Institution: University of Arizona
Department:
Degree:
Year: 1999
Keywords: Language, Linguistics.; Language, Modern.; Psychology, Cognitive.
Posted:
Record ID: 1700593
Full text PDF: http://hdl.handle.net/10150/288990


Abstract

This dissertation deals with the cognitive act of perception and the linguistic form of perceptual reports, and the linguistic mechanism of anaphoric processes involved in the semantics of atomic "events" in human language. It has been claimed that the notion of "events" should be incorporated into formal grammar.
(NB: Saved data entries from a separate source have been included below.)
-- ==== Sys2Proof/Certificates/Slice0/Obligations.lean ====
section
/-! DEFINITION. The statements put to the provers, one definition each; OBLIGATIONS.json lists them. A clause of the form
"Gives c s P" says that command c, carried out on s, answers a next state and that P holds of it. -/
open Sys2Proof Sys2Proof.Machine

/-- Commands are taken first in, first out, and a step runs the command at the front on the rest of the queue: the table's
rows are the part's steps, each whole and indivisible. The queue is the model's own (log entry 1). -/
def Obligations.StepRunsTheFrontCommand : Prop :=
  ∀ (s : State) (c : Instr) (rest : List Instr), s.pending = c :: rest → step s = exec c { s with pending := rest }

/-- Every command of the table ends in a next state: an error that it meets is recorded in registers, completions and log
entries, and no command touches the queue of those that wait. -/
def Obligations.EveryCommandAnswersAndLeavesTheQueue : Prop :=
  ∀ (c : Instr) (s : State), Gives c s (fun t => t.pending = s.pending)

/-- With no command waiting nothing happens, and time passes only by the commands that say so: the model's choice (log
entry 1). -/
def Obligations.EmptyQueueIdles : Prop := ∀ s : State, s.pending = [] → step s = .next s

/-- Memory stays one list for one content, whichever command runs: stores of the tiles, the channels, the Scaler, the
collective sequencer, the update units, serving, intake and alignment, zeroing, aperture writes and losses of contents
all keep it (what an unlisted byte reads as is log entry 5). -/
def Obligations.StepKeepsMemoryCanonical : Prop := ∀ s t : State, s.canonical → step s = .next t → t.canonical

/-- What no command can undo: the security-version floor and revoked key slots (R79, Table 3.11), the entries already in the
ring of the change log (R527), time, and the free numbers drawn; NumVFs is the host's own (R465). -/
def Obligations.NothingIsTakenBack : Prop :=
  ∀ s t : State, step s = .next t →
    s.img.svFloor ≤ t.img.svFloor ∧ (∀ k ∈ s.img.revoked, k ∈ t.img.revoked) ∧ s.log.written ≤ t.log.written ∧
    s.now ≤ t.now ∧ s.free ≤ t.free ∧ t.hif.numVfs = s.hif.numVfs

/-- The local step phase moves only by the timebase, by frames and the master's acts on them, and by what powers the
receiver down or starts the part anew; nothing that software writes or that an engine does shifts it. -/
def Obligations.OnlyElevenCommandsMoveTheClock : Prop :=
  ∀ (c : Instr) (s t : State), exec c s = .next t →
    (∀ n, c ≠ .phaseAdvance n) → c ≠ .stepWrap → (∀ bs ok, c ≠ .phaseFrameReceive bs ok) → c ≠ .phaseFrameSend →
    c ≠ .backoffExpiry → c ≠ .hostL2Entry → c ≠ .mainLost → c ≠ .railFault → (∀ k x, c ≠ .thermalSample k x) →
    c ≠ .perstAssert → (∀ v, c ≠ .perstRelease v) →
    t.now = s.now ∧ t.cad.step = s.cad.step ∧ t.cad.phase = s.cad.phase ∧ t.cad.period = s.cad.period

/-- The part with PERST asserted (R508, R510): every register at its reset value, nothing in memory, nothing under way. The
reset values that the spec does not state are the model's (log entries 4 and 8). -/
def Obligations.ResetState : Prop :=
  State.reset.pending = [] ∧ State.reset.pwr.perst = true ∧ State.reset.pwr.stage = 0 ∧
  (∀ n i j, State.reset.rget n i j = n.resetOf i j) ∧ State.reset.canonical ∧
  (∀ a, Memory.read State.reset.mem a = 0) ∧ State.reset.outs = [] ∧ State.reset.log.staged = [] ∧
  State.reset.log.batch = [] ∧ State.reset.hif.seenEvents = State.reset.hifEvents

/-- Every command ends with its log entries staged in the order of R531, and with HIF_EVENT and HIF_BLOCK_EVENT judged for
the event vector (R486). -/
def Obligations.EveryStepSettlesTheLog : Prop :=
  ∀ s t : State, s.pending ≠ [] → step s = .next t → t.log.batch = [] ∧ t.hif.seenEvents = t.hifEvents

/-- REGISTER_WRITE (R8 to R10, R528) of a register whose write has no further effect, in every form: a 32-bit register, a 64-bit one whole, on any path. -/
def Obligations.RegisterWriteStoresTheWritableBits : Prop :=
  ∀ (s : State) (p : Path) (n : RegName) (i j off size : Nat) (v : W64), accessAt off size = some (n, i, j, false) → (size = 8 ∨ n.row.w64 = false) → s.writes p n i j v.toNat → n.row.acc = .rw → n.plain = true → n.fieldOk i (v.toNat &&& n.row.mask) = true → s.rwAccept p.idx n i j (v.toNat &&& n.row.mask) = true →
    (Gives (.registerWrite p off size v 0) s (fun t =>
        t.pget p.idx n i j = v.toNat &&& n.row.mask ∧
        RegsBut [n.key (n.copy i j p.idx).1 (n.copy i j p.idx).2] s t ∧ OnlyIn [.regs] s t)) ∧
    (n.unlogged = false → s.logOpen →
      Gives (.registerWrite p off size v 0) s (fun t =>
        Logged (fun e => e.kind = 1 ∧ (e.origin, e.originIdx) = p.origin ∧ e.tkind = 0 ∧ e.target = n.localAddr i j ∧
        e.old = s.rwValue p.idx n i j ∧ e.new = v.toNat &&& n.row.mask) s t))

/-- RC_READ, the read of every register, whole (R7 to R9, R25). -/
def Obligations.RegisterReadsGiveTheValue : Prop :=
  ∀ (s : State) (p : Path) (n : RegName) (i j off size : Nat), accessAt off size = some (n, i, j, false) → (size = 8 ∨ n.row.w64 = false) →
    (s.reaches p n i → s.mayRead p n i j = true →
      Gives (.rcRead p off size) s (fun t =>
        t.readVal = BitVec.ofNat 64 (s.regValue p n i j) ∧
        (n.row.acc ≠ .rc → OnlyIn [.readVal] s t) ∧
        (n.row.acc = .rc → n ≠ .pwrTempPeak →
          t.rget n i j = n.resetOf i j ∧ RegsBut [n.key i j] s t ∧ OnlyIn [.regs, .readVal] s t))) ∧
    (¬ s.reaches p n i →
      Gives (.rcRead p off size) s (fun t =>
        t.readVal = 0 ∧ OnlyIn [.readVal] s t))

/-- LOWER_HALF_READ, UPPER_HALF_READ, LOWER_HALF_WRITE and UPPER_HALF_WRITE (R6). -/
def Obligations.HalvesOfASixtyFourBitRegister : Prop :=
  ∀ (s : State) (p : Path) (n : RegName) (i j off : Nat), n.row.w64 = true → off % 8 = 0 → accessAt off 4 = some (n, i, j, false) → accessAt (off + 4) 4 = some (n, i, j, true) → s.reaches p n i →
    (s.mayRead p n i j = true →
      Gives (.lowerHalfRead p off) s (fun t =>
        t.readVal = BitVec.ofNat 64 (s.regValue p n i j % 2 ^ 32) ∧
        NMap.get? t.latch p.idx = some (n.key i j, BitVec.ofNat 32 (s.regValue p n i j / 2 ^ 32)) ∧
        (n.row.acc = .rc → t.rget n i j = n.resetOf i j ∨ n = .pwrTempPeak) ∧
        (n.row.acc ≠ .rc → OnlyIn [.readVal, .latch] s t))) ∧
    (∀ (v : W32), s.mayRead p n i j = true → NMap.get? s.latch p.idx = some (n.key i j, v) →
      Gives (.upperHalfRead p off) s (fun t =>
        t.readVal = BitVec.ofNat 64 v.toNat ∧ NMap.get? t.latch p.idx = none ∧ OnlyIn [.readVal, .latch] s t)) ∧
    (s.mayRead p n i j = true → NMap.get? s.latch p.idx = none →
      Gives (.upperHalfRead p off) s (fun t =>
        t.readVal = BitVec.ofNat 64 (s.regValue p n i j / 2 ^ 32) ∧ OnlyIn [.readVal] s t)) ∧
    (∀ (v : W32), s.mayWrite p n i j v.toNat = true →
      Gives (.lowerHalfWrite p off v) s (fun t =>
        NMap.get? t.held p.idx = some (n.key i j, v) ∧ OnlyIn [.held] s t)) ∧
    (∀ (v lo : W32), s.mayWrite p n i j v.toNat = true → NMap.get? s.held p.idx = some (n.key i j, lo) →
      n.row.acc = .rw → n.plain = true → n.fieldOk i ((v.toNat * 2 ^ 32 + lo.toNat) &&& n.row.mask) = true →
      s.rwAccept p.idx n i j ((v.toNat * 2 ^ 32 + lo.toNat) &&& n.row.mask) = true →
      Gives (.upperHalfWrite p off v 0) s (fun t =>
        t.pget p.idx n i j = (v.toNat * 2 ^ 32 + lo.toNat) &&& n.row.mask ∧ NMap.get? t.held p.idx = none ∧
        RegsBut [n.key (n.copy i j p.idx).1 (n.copy i j p.idx).2] s t ∧ OnlyIn [.regs, .held] s t)) ∧
    (∀ (v : W32), s.mayWrite p n i j v.toNat = true → NMap.get? s.held p.idx = none →
      Gives (.upperHalfWrite p off v 0) s (fun t =>
        OnlyIn [] s t))

/-- W1C registers (Table 0.4, R11): `raced` gives the bits that hardware sets in the same clk; they stand in the register when the write is judged. -/
def Obligations.WriteOneToClear : Prop :=
  ∀ (s : State) (p : Path) (n : RegName) (i j off size : Nat) (v raced : W64), accessAt off size = some (n, i, j, false) → (size = 8 ∨ n.row.w64 = false) → s.writes p n i j v.toNat → n.row.acc = .w1c →
    (Gives (.registerWrite p off size v raced) s (fun t =>
        t.rget n i j = s.rget n i j &&& ~~~(v &&& BitVec.ofNat 64 n.row.mask &&& ~~~raced) ∧
        RegsBut [n.key i j] s t ∧ OnlyIn [.regs] s t)) ∧
    (raced &&& ~~~ s.rget n i j = 0 →
      Gives (.registerWrite p off size v raced) s (fun t =>
        raced &&& ~~~ t.rget n i j = 0))

/-- Writes that R7, R8, R10, R25, R510 and R566 discard, with the REFUSED entry of R528. -/
def Obligations.RefusedWritesChangeNothing : Prop :=
  ∀ (s : State) (p : Path) (off size : Nat) (v : W64), s.pathExists p = true →
    (accessAt off size = none →
      Gives (.registerWrite p off size v 0) s (fun t =>
        OnlyIn [] s t)) ∧
    (∀ (n : RegName) (i j : Nat), accessAt off size = some (n, i, j, false) → (size = 8 ∨ n.row.w64 = false) →
      s.mayWrite p n i j v.toNat = true → (s.reach p n = false ∨ s.regOn n i = false) →
      Gives (.registerWrite p off size v 0) s (fun t =>
        OnlyIn [] s t ∧ (s.logOpen → Logged (fun e => e.kind = 2 ∧ (e.origin, e.originIdx) = p.origin ∧ e.new = v.toNat) s t))) ∧
    (∀ (n : RegName) (i j : Nat), accessAt off size = some (n, i, j, false) → (size = 8 ∨ n.row.w64 = false) →
      s.writes p n i j v.toNat → (n.row.acc = .ro ∨ n.row.acc = .rc) →
      Gives (.registerWrite p off size v 0) s (fun t =>
        OnlyIn [] s t ∧ (s.logOpen → Logged (fun e => e.kind = 2 ∧ (e.origin, e.originIdx) = p.origin ∧ e.new = v.toNat) s t))) ∧
    (∀ (n : RegName) (i j : Nat), accessAt off size = some (n, i, j, false) → (size = 8 ∨ n.row.w64 = false) →
      s.writes p n i j v.toNat → (n.row.acc = .rw ∨ n.row.acc = .wo) →
      n.fieldOk i (v.toNat &&& n.row.mask) = false →
      Gives (.registerWrite p off size v 0) s (fun t =>
        OnlyIn [] s t ∧ (s.logOpen → Logged (fun e => e.kind = 2 ∧ (e.origin, e.originIdx) = p.origin ∧ e.new = v.toNat) s t)))

/-- R470, with the codes that the chapters of the command registers give a write by a function that may not command the resource (log entry 21). -/
def Obligations.AccessesThatTheTableForbids : Prop :=
  ∀ (s : State) (p : Path) (n : RegName) (i j off size : Nat), accessAt off size = some (n, i, j, false) → (size = 8 ∨ n.row.w64 = false) → s.pathExists p = true →
    (s.mayRead p n i j = false →
      Gives (.rcRead p off size) s (fun t =>
        t.readVal = 0 ∧ OnlyIn [.readVal] s t)) ∧
    (∀ (v : W64), s.mayWrite p n i j v.toNat = false →
      Gives (.registerWrite p off size v 0) s (fun t =>
        OnlyIn [.regs] s t ∧
        RegsBut [RegName.dmaLastErr.key i 0, RegName.updLastErr.key i 0, RegName.nynLastErr.key 0 0,
          RegName.alnLastErr.key 0 0] s t ∧
        (s.logOpen → Logged (fun e => e.kind = 2 ∧ (e.origin, e.originIdx) = p.origin ∧ e.tkind = 0 ∧
          e.target = n.localAddr i j ∧ e.new = v.toNat) s t)))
Adopting this insight, our main concern in the present thesis is how "events" are realized in syntactic and semantic structures. I show that Japanese is a suitable language to demonstrate that an "event" is a fundamental notion of human thought and language. I follow Davidson's (1967) original conception of event semantics, and I illustrate that human language has a variety of devices for marking events, and that our language architecture does reflect the event structure of the human mind. More specifically, following the ontological discussion of Bach (1981, 1989), I provide evidence that supports Higginbotham (1985, 1987, 1996) and Higginbotham and Ramchand (1996), who claim that every predicate (including stative predicates) has an implicit event argument that can be bound by either overt or non-overt operators. For this purpose, I look at data from three general areas. The first area is the cognitive judgment style of thetic assertion and its syntactic realization in perceptual reports. I show that thetic sentences are sentences in which an event variable e&barbelow; is obligatorily existentially closed. The second area I address involves anaphoric processes of reciprocity and eventualities in linguistics semantics. Specifically, I investigate otagai and V-aw, the so-called "reciprocals" in Japanese. The properties of otagai and V-aw give rise to the seeming appearance of reciprocity. However, I illustrate that "reciprocals" in Japanese are not like the reciprocals in English. I propose that otagai is a dual existential quantifier over event positions, and that it binds event variables in predicates. The third area is the semantics of zibun (the so-called "reflexive" in Japanese) and otagai with regard to "intensional context". This analysis reveals the different stage-phases of the properties of the Japanese pro-forms. Throughout the chapters, I pursue the question of how "stageness" is captured and computed in human language devices.